There is also the need to understand how the Royal Household functions and the impact of changes. The decision to change lies with the Monarch. Same applies to managing budgets.

Stuff like who curtseys to whom seems of no importance to me. What is crucial is the protocol between monarch and government.

And there is no speculation on that, it will be a matter of law

. Did The London Gazette not carry the new protocol as established by H.M regarding who curtseyed to whom and it was picked up by The Daily Fail. If true it would appear curtseying matters to H.M.

Honeybees 09-15-2015 08:34 PM

Quote:

Originally Posted by cepe (Post 1820515)
Let's get real. No member of the royal family is taught how to curtsey. It isn't important.
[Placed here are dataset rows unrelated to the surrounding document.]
/-- Tasks (R339–R341, R344, R348): a release runs the task's cycle, one while the last still executes is an overrun, an acknowledgement reaches every task or
the block's own, a pair of HIN takes the word and the LO word before it. FORCE.CMD (R349–R358): a mask on an output awaits its release, one on a block acts at
once; each application and removal is recorded; the release that is due drives the forced value and completes the command. -/
def Obligations.TasksRunAndMasksAct : Prop :=
  (∀ (s : State) (t slot n : Nat) (x : Session),
    (let b := s.begin t
     ∀ (us f : Nat), b.md.crossing = none → b.md.mode.tasksRun = true → (b.task n).running = true → b.taskFrame n = some f →
      (∀ g : PrgImage, b.md.mode ≠ .standby → (b.task n).exchDue = false → b.inMg (.task n) = false → (b.task n).busyTill ≤ b.now →
        (b.task n).img = some g →
        let u := b.reached (.task n)
        exec (.taskRelease t n us []) s =
          .next (s.settled (b.withCommit (.task n) fun _ => (u.updTask n fun y => { y with acks := [] }).taskCommit n (u.taskRun g n f us)))) ∧
      (∀ chk : List MemFind, b.inMg (.task n) = true ∨ b.now < (b.task n).busyTill →
        exec (.taskRelease t n us chk) s = .next (s.settled (b.withCommit (.task n) fun _ =>
          ((b.updTask n fun y => { y with overrun := true }).satp .prg 0 (taskOff n 0x10)).irq .prg 0 1)))) ∧
    (∀ d : RegDef, s.MayWrite slot x .prg 0 Off.PRG_ALM_ACK d →
      let b := s.counted t x .prg 0 Off.PRG_ALM_ACK
      exec (.prgAlmAck t slot 0xFFFFFFFF) s = .next (s.settled { b with prg := { b.prg with
        tasks := b.prg.tasks.map fun y => { y with acks := y.acks ++ [max32] } } }) ∧
      (∀ (val : Word) (k : Nat) (r : List Nat), val.toNat ≠ max32 →
        ((List.range 16).filter fun j => match (b.task j).img with
          | some g => (blocksOf g j).any fun y => isAlarm y.typ && y.id == val.toNat
          | none => false) = k :: r →
        exec (.prgAlmAck t slot val) s = .next (s.settled (b.updTask k fun y => { y with acks := y.acks ++ [val.toNat] })))) ∧
    (∀ (k : Nat) (val : Word) (d : RegDef), k < 16 →
      let o := Off.PRG_HIN0_LO + 8 * k
      s.MayWrite slot x .prg 0 (o + 4) d →
      let b := s.counted t x .prg 0 (o + 4)
      let v := b.pairValue slot (Page.reg .prg 0 o) (pair64 (b.rdp .prg 0 o) (b.rdp .prg 0 (o + 4))) val
      exec (.prgHinHiWrite t slot k val) s = .next (s.settled ((b.wrp .prg 0 o (lo32 v)).wrp .prg 0 (o + 4) (hi32 v))))) ∧
  (∀ (s : State) (t slot tag : Nat) (x : Session),
    (s.MayCommand slot x .service .force 0 → commMaint s.md.mode = true → s.prg.due = [] →
      let b := s.counted t x .force 0 Off.FORCE_CMD
      let a := Page.reg .force 0 Off.FORCE_CMD
      let kind := (b.rdp .force 0 Off.FORCE_T_KIND).fld 0 4
      let v := pair64 (b.rdp .force 0 Off.FORCE_T_VAL_LO) (b.rdp .force 0 Off.FORCE_T_VAL_HI)
      let c := fun k : Nat => (⟨cmdWord k tag 0, slot, x.priv, max s.now t, b.cmdArgs .force⟩ : QCmd)
      let applied := fun (k : MaskKind) =>
        let ms := if b.prg.masks.any (·.kind == k) then b.prg.masks.map fun y => if y.kind == k then (⟨k, v⟩ : Mask) else y else b.prg.masks ++ [⟨k, v⟩]
        ((({ b with prg := { b.prg with masks := ms } } : State).recordMask ⟨k, v⟩ 1).irq .force 0 2).satp .force 0 Off.FORCE_APPLIED
      let removed := fun (m : Mask) =>
        (({ b with prg := { b.prg with masks := b.prg.masks.filter (·.kind != m.kind) } } : State).recordMask m 2).irq .force 0 2
      let owed := fun (k : Nat) (u : State) (ts : List Target) =>
        s.settled (({ u with prg := { u.prg with due := ts } } : State).setQueue a [c k])
      let done := fun (u : State) => s.settled ((u.complete .force 0 Off.FORCE_CMD_STAT .ok tag).setQueue a [])
      (∀ k : MaskKind, b.maskTarget kind (b.rdp .force 0 Off.FORCE_T_ADDR) = (.ok, some k) → b.maskInRange k v = true → b.prg.masks.length < 256 →
        (∀ o : Target, k = .out o → exec (.forceApply t slot tag) s = .next (owed 1 (applied k) [o])) ∧
        ((∀ o : Target, k ≠ .out o) → exec (.forceApply t slot tag) s = .next (done (applied k)))) ∧
      (∀ m : Mask, b.maskTarget kind (b.rdp .force 0 Off.FORCE_T_ADDR) = (.ok, some m.kind) → b.prg.masks.find? (·.kind == m.kind) = some m →
        (∀ o : Target, m.kind = .out o → exec (.forceRemove t slot tag) s = .next (owed 2 (removed m) [o])) ∧
        ((∀ o : Target, m.kind ≠ .out o) → exec (.forceRemove t slot tag) s = .next (done (removed m)))) ∧
      (s.prg.masks = [] → exec (.forceRemoveAll t slot tag) s = .next (done { b with prg := { b.prg with masks := [] } })) ∧
      (∀ (o : Target) (v : Word64), s.prg.masks = [⟨.out o, v⟩] →
        exec (.forceRemoveAll t slot tag) s = .next (owed 3
          ((({ b with prg := { b.prg with masks := [] } } : State).recordMask ⟨.out o, v⟩ 2).irq .force 0 2) [o]))) ∧
    (let b := s.begin t
     ∀ (o : Target) (c : QCmd),
      let u := b.releaseForced o
      let d : State := { u with prg := { u.prg with due := [] } }
      b.prg.due = [o] → d.queue (Page.reg .force 0 Off.FORCE_CMD) = [c] →
      exec (.forcedRelease t) s = .next (s.settled
        ((d.complete .force 0 Off.FORCE_CMD_STAT .ok (c.word.fld 8 8)).setQueue (Page.reg .force 0 Off.FORCE_CMD) []))))
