-- ==== Sys2Proof/Tests/Slice0.lean ====
section
/-!
SUPPORT. Tests: ill-formed commands that `WellFormed` refuses, worked examples of the manual, and for each statement a small state and operands that meet the
hypotheses of its clauses. Nothing here takes more than one step.
-/
namespace Sys2Proof.Tests
open Sys2Proof Sys2Proof.Machine
-- One test is checked at a time, so that a check of the whole package stays within its memory.
set_option Elab.async false

/-! Small states: one ready session at SERVICE in slot 0. -/

/-- The session of the small states. -/
def sess : Session :=
  { slot := 0, id := 1, port := .e3, ready := true, cred := 1, want := .service, priv := .service, rx := 0, tx := 0, last := 0 }

/-- The controller after reset, in mode `m`, with that session. -/
def st (m : Mode) : State :=
  { State.reset with md := { State.reset.md with mode := m }, host := { State.reset.host with sessions := [sess] } }

/-- What `MayOrder` asks of session `x`, as a Bool. -/
def canOrder (x : Session) (s : State) (need : Priv) (p : Page) (i : Nat) : Bool :=
  s.sess? 0 == some x && x.ready && x.held.isEmpty && s.md.pstate.cmp && x.priv.ge need && !s.blocked x && decide (i < p.count) && p.present s.variant i &&
    !s.resetPending p i && s.waiting p i == 0

theorem can_order {x : Session} {s : State} {need : Priv} {p : Page} {i : Nat} (h : canOrder x s need p i = true) : s.MayOrder 0 x need p i := by
  simp only [canOrder, Bool.and_eq_true, beq_iff_eq, decide_eq_true_eq, Bool.not_eq_true', List.isEmpty_iff] at h
  obtain ⟨⟨⟨⟨⟨⟨⟨⟨⟨h1, h2⟩, h3⟩, h4⟩, h5⟩, h6⟩, h7⟩, h8⟩, h9⟩, h10⟩ := h
  exact { here := h1, ready := h2, first := h3, cmp := h4, priv := h5, free := h6, inst := h7, present := h8, reset := h9, idle := h10 }

/-- This module mirrors no write of a page to a partner, as a Bool. -/
def alone (s : State) (p : Page) : Bool := !(s.isActive && s.pair.session && mirroredPage p)

theorem can_may {x : Session} {s : State} {need : Priv} {p : Page} {i : Nat} (h : (canOrder x s need p i && alone s p) = true) : s.MayCommand 0 x need p i := by
  simp only [alone, Bool.and_eq_true (canOrder x s need p i), Bool.not_eq_true'] at h
  exact { can_order h.1 with alone := h.2 }

/-- What `MayWrite` asks, as a Bool. -/
def canWrite (s : State) (p : Page) (i o : Nat) : Bool :=
  s.sess? 0 == some sess && s.md.pstate.cmp && !s.blocked sess && decide (i < p.count) && p.present s.variant i && decide (o % 4 = 0 ∧ o < 0x1000) && alone s p &&
    match p.defAt o with | some d => s.writeErr sess ⟨p, i, o⟩ d == .ok | none => false

theorem can_write {s : State} {p : Page} {i o : Nat} (h : canWrite s p i o = true) : ∃ d, s.MayWrite 0 sess p i o d := by
  unfold canWrite at h
  split at h
  · rename_i d hd
    rw [Bool.and_eq_true] at h
    obtain ⟨h, h8⟩ := h
    rw [Bool.and_eq_true] at h
    obtain ⟨h, h7⟩ := h
    simp only [Bool.and_eq_true, beq_iff_eq, decide_eq_true_eq, Bool.not_eq_true'] at h
    obtain ⟨⟨⟨⟨⟨h1, h2⟩, h3⟩, h4⟩, h5⟩, h6⟩ := h
    exact ⟨d, { here := h1, ready := rfl, cmp := h2, inst := h4, present := h5, word := h6, def_ := hd, first := rfl, free := h3, served := by simpa using h8
                alone := by simpa only [alone, Bool.not_eq_true'] using h7 }⟩
  · simp at h

/-! Ill-formed commands, one for each check of `WellFormed`. -/

/-- A REQUEST whose fields fit. -/
def rq : Request := ⟨1, 1, 0, 0, 1, [], 12⟩
/-- A frame that the checks of R39 and R41 pass, of kind `kind` with a payload of `len` bytes. -/
def fr (kind len : Nat) : FrameIn := { size := 36 + len, kind := kind, len := len }
/-- A frame on the bus. -/
def frame : CanFrame := ⟨1, false, false, false, false, false, []⟩
/-- A fragment of a set. -/
def frag : SetFrag := ⟨1, 0, {}, 0, 1, []⟩
/-- A master as an announce gives it. -/
def master : Master := { leg := 0, id := 7, prio1 := 128, cls := 6, acc := 0x20, var := 0, prio2 := 128, steps := 1, utc := 37, last := 0, count := 1 }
It's a minor bit of protocol that is fading away. It's trivia

What is important is an understanding of the balance between royal(state role) and government. So meetings which explain that, the relationship between royal and government would take place. Working with the "constitution" is vital. Just image you become a member of the BRf and think what is the priority to learn..

One bad curtsey does not undo a princess, even one by marriage.

Then there is gaining an understanding of the protocols within the BRf. Then of course you could ignore them, but it is necessary to know that's what you are doing. If you gain seniority then your views could have impact.

There is also the need to understand how the Royal Household functions and the impact of changes. The decision to change lies with the Monarch. Same applies to managing budgets.

Stuff like who curtseys to whom seems of no importance to me. What is crucial is the protocol between monarch and government.

And there is no speculation on that, it will be a matter of law

Managing Budgets? H.M is getting out a calculator to manage a budget? Seriously!

Pranter 09-15-2015 08:36 PM

I read that Kate had protocol lessons and instruction on how to get in and out of a car without wardrobe issues....how to bend down to talk to someone without flashing etc etc. Those sorts of things.